## [WORK ITEM]
Lines in the listing below that hold "alone" are the ones to copy.

## [MATERIAL FOR THE TASK]
-- ==== Sys2Proof/Laws/Memory.lean ====
section
/-! SUPPORT. The framebuffer's laws: reading back what was written, leaving other places alone, the canonical form
of every memory operation, and the words of a filled framebuffer. -/

namespace Sys2Proof.Machine

theorem read_write_same (m : Memory) (a : Nat) (v : Byte) : (m.write a v).read a = some v := by
  induction m with
  | nil => simp [Memory.write, Memory.read]
  | cons p m ih =>
    obtain ⟨b, w⟩ := p
    simp only [Memory.write]
    split
    · simp [Memory.read]
    · split
      · simp [Memory.read]
      · next h1 h2 => simp [Memory.read, ih]; omega

theorem read_write_other (m : Memory) {a b : Nat} (v : Byte) (h : a ≠ b) : (m.write a v).read b = m.read b := by
  induction m with
  | nil => simp [Memory.write, Memory.read, h]
  | cons p m ih =>
    obtain ⟨c, w⟩ := p
    simp only [Memory.write]
    split
    · simp [Memory.read, h]
    · split
      · next h1 h2 => subst h2; simp [Memory.read, h]
      · simp [Memory.read, ih]

theorem wfFrom_mono {m : Memory} {i j : Nat} (h : Memory.wfFrom j m = true) (hij : i ≤ j) :
    Memory.wfFrom i m = true := by
  cases m with
  | nil => rfl
  | cons p m => simp only [Memory.wfFrom, Bool.and_eq_true, decide_eq_true_eq] at h ⊢; exact ⟨⟨by omega, h.1.2⟩, h.2⟩

theorem wfFrom_write {m : Memory} {i a : Nat} (v : Byte) (h : Memory.wfFrom i m = true) (hi : i ≤ a)
    (ha : a < frameBytes) : Memory.wfFrom i (m.write a v) = true := by
  induction m generalizing i with
  | nil => simp [Memory.write, Memory.wfFrom, hi, ha]
  | cons p m ih =>
    obtain ⟨b, w⟩ := p
    simp only [Memory.wfFrom, Bool.and_eq_true, decide_eq_true_eq] at h
    simp only [Memory.write]
    split
    · simp [Memory.wfFrom, hi, ha, h.1.2, h.2]; omega
    · split
      · next h1 h2 => subst h2; simp [Memory.wfFrom, hi, ha, h.2]
      · simp only [Memory.wfFrom, Bool.and_eq_true, decide_eq_true_eq]
        exact ⟨h.1, ih h.2 (by omega)⟩

/-- A write keeps the canonical form. -/
theorem wf_write {m : Memory} {a : Nat} (v : Byte) (h : m.wf = true) (ha : a < frameBytes) :
    (m.write a v).wf = true := wfFrom_write v h (Nat.zero_le _) ha

theorem wfFrom_filled (c : Color) (i n : Nat) (h : i + n ≤ fbWords) :
    Memory.wfFrom (2 * i) (Memory.filled c i n) = true := by
  induction n generalizing i with
  | zero => rfl
  | succ n ih =>
    simp only [fbWords] at h
    have hb : frameBytes = 12288 := rfl
    have hn : Memory.wfFrom (2 * (i + 1)) (Memory.filled c (i + 1) n) = true := ih (i + 1) (by simp only [fbWords]; omega)
    simp only [Memory.filled, Memory.wfFrom, Bool.and_eq_true, decide_eq_true_eq]
    exact ⟨⟨by omega, by omega⟩, ⟨by omega, by omega⟩, wfFrom_mono hn (by omega)⟩

/-- A filled framebuffer is canonical. -/
theorem wf_filled (c : Color) : (Memory.filled c 0 fbWords).wf = true :=
  wfFrom_filled c 0 fbWords (Nat.le_refl _)

theorem read_filled (c : Color) (i n j : Nat) (h1 : i ≤ j) (h2 : j < i + n) :
    (Memory.filled c i n).read (2 * j) = some (hi c) ∧ (Memory.filled c i n).read (2 * j + 1) = some (lo c) := by
  induction n generalizing i with
  | zero => omega
  | succ n ih =>
    by_cases hj : i = j
    · subst hj; simp [Memory.filled, Memory.read]
    · have := ih (i + 1) (by omega) (by omega)
      have e1 : 2 * i ≠ 2 * j := by omega
      have e2 : 2 * i + 1 ≠ 2 * j := by omega
      have e3 : 2 * i ≠ 2 * j + 1 := by omega
      simp [Memory.filled, Memory.read, this, e2, e3, hj]

/-- The reset state's memory is canonical. -/
theorem wf_reset : State.reset.fb.wf = true := rfl

/-- The two bytes of a 16-bit value give it back. -/
@[simp] theorem half_hi_lo (c : Color) : half (hi c) (lo c) = c := by
  simp only [half, hi, lo]
  ext i h
  simp only [BitVec.getElem_append, BitVec.getElem_extractLsb']
  split
  · simp [BitVec.getLsbD_eq_getElem h]
  · next h' =>
    have e : 8 + (i - 8) = i := by omega
    simp [e, BitVec.getLsbD_eq_getElem h]

@[simp] theorem hi_half (b0 b1 : Byte) : hi (half b0 b1) = b0 := by
  simp only [half, hi]
  ext i h
  simp only [BitVec.getElem_extractLsb', BitVec.getLsbD_append]
  simp [BitVec.getLsbD_eq_getElem h]

@[simp] theorem lo_half (b0 b1 : Byte) : lo (half b0 b1) = b1 := by
  simp only [half, lo]
  ext i h
  simp only [BitVec.getElem_extractLsb', BitVec.getLsbD_append]
  simp [h]

/-- Reading back the word written. -/
@[simp] theorem fbWord_writeWord_same (i : Nat) (c : Color) (s : State) : (writeWord i c s).fbWord i = c := by
  simp [State.fbWord, State.fbByte, read_write_same, read_write_other _ (lo c) (show 2 * i + 1 ≠ 2 * i by omega)]

/-- A word write leaves every byte outside the word alone. -/
theorem fbByte_writeWord_other {i a : Nat} (c : Color) (s : State) (h0 : a ≠ 2 * i) (h1 : a ≠ 2 * i + 1) :
    (writeWord i c s).fbByte a = s.fbByte a := by
  simp [State.fbByte, read_write_other _ _ (Ne.symm h0), read_write_other _ _ (Ne.symm h1)]

/-- A word write leaves every other word alone. -/
theorem fbWord_writeWord_other {i j : Nat} (c : Color) (s : State) (h : j ≠ i) :
    (writeWord i c s).fbWord j = s.fbWord j := by
  simp only [State.fbWord]
  rw [fbByte_writeWord_other c s (by omega) (by omega), fbByte_writeWord_other c s (by omega) (by omega)]

/-- Every word of a filled framebuffer is the colour. -/
theorem fbWord_fillAll (c : Color) (s : State) {i : Nat} (h : i < 6144) : (fillAll c s).fbWord i = c := by
  have := read_filled c 0 fbWords i (Nat.zero_le _) (by simpa [fbWords] using h)
  simp [State.fbWord, State.fbByte, this]

/-- Plot on the panel is a word write; off the panel it raises (20 R53). -/
theorem plot_on {x y : Int} (c : Color) (s : State) (h : onPanel x y = true) :
    plot x y c s = writeWord (pixelIndex x.toNat y.toNat) c s := by simp [plot, h]

theorem plot_off {x y : Int} (c : Color) (s : State) (h : onPanel x y = false) : plot x y c s = raise .plot s := by
  simp [plot, h]

theorem onPanel_iff {x y : Int} : onPanel x y = true ↔ 0 ≤ x ∧ x ≤ 95 ∧ 0 ≤ y ∧ y ≤ 63 := by
  simp [onPanel, and_assoc]

theorem cellFits_iff {x y : Int} : cellFits x y = true ↔ 0 ≤ x ∧ x ≤ 88 ∧ 0 ≤ y ∧ y ≤ 56 := by
  simp [cellFits, and_assoc]

/-- A pixel of the panel has a word of the framebuffer (20 R51). -/
theorem pixelIndex_lt {x y : Int} (h : onPanel x y = true) : pixelIndex x.toNat y.toNat < 6144 := by
  have := onPanel_iff.mp h
  simp only [pixelIndex, panelWidth]; omega

/-- Two pixels of the panel with the same word are the same pixel (20 R51, R52). -/
theorem pixelIndex_inj {x y x' y' : Int} (h : onPanel x y = true) (h' : onPanel x' y' = true)
    (e : pixelIndex x.toNat y.toNat = pixelIndex x'.toNat y'.toNat) : x = x' ∧ y = y' := by
  have := onPanel_iff.mp h
  have := onPanel_iff.mp h'
  simp only [pixelIndex, panelWidth] at e; omega

/-- A word write on the panel keeps the canonical form. -/
theorem wf_writeWord {i : Nat} (c : Color) (s : State) (h : s.fb.wf = true) (hi' : i < 6144) :
    (writeWord i c s).fb.wf = true := by
  simp only [writeWord_fb]
  exact wf_write _ (wf_write _ h (by simp [frameBytes]; omega)) (by simp [frameBytes]; omega)

end Sys2Proof.Machine
end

## [OUTPUT FOR THIS TASK]
/-! SUPPORT. The framebuffer's laws: reading back what was written, leaving other places alone, the canonical form
/-- A word write leaves every byte outside the word alone. -/
/-- A word write leaves every other word alone. -/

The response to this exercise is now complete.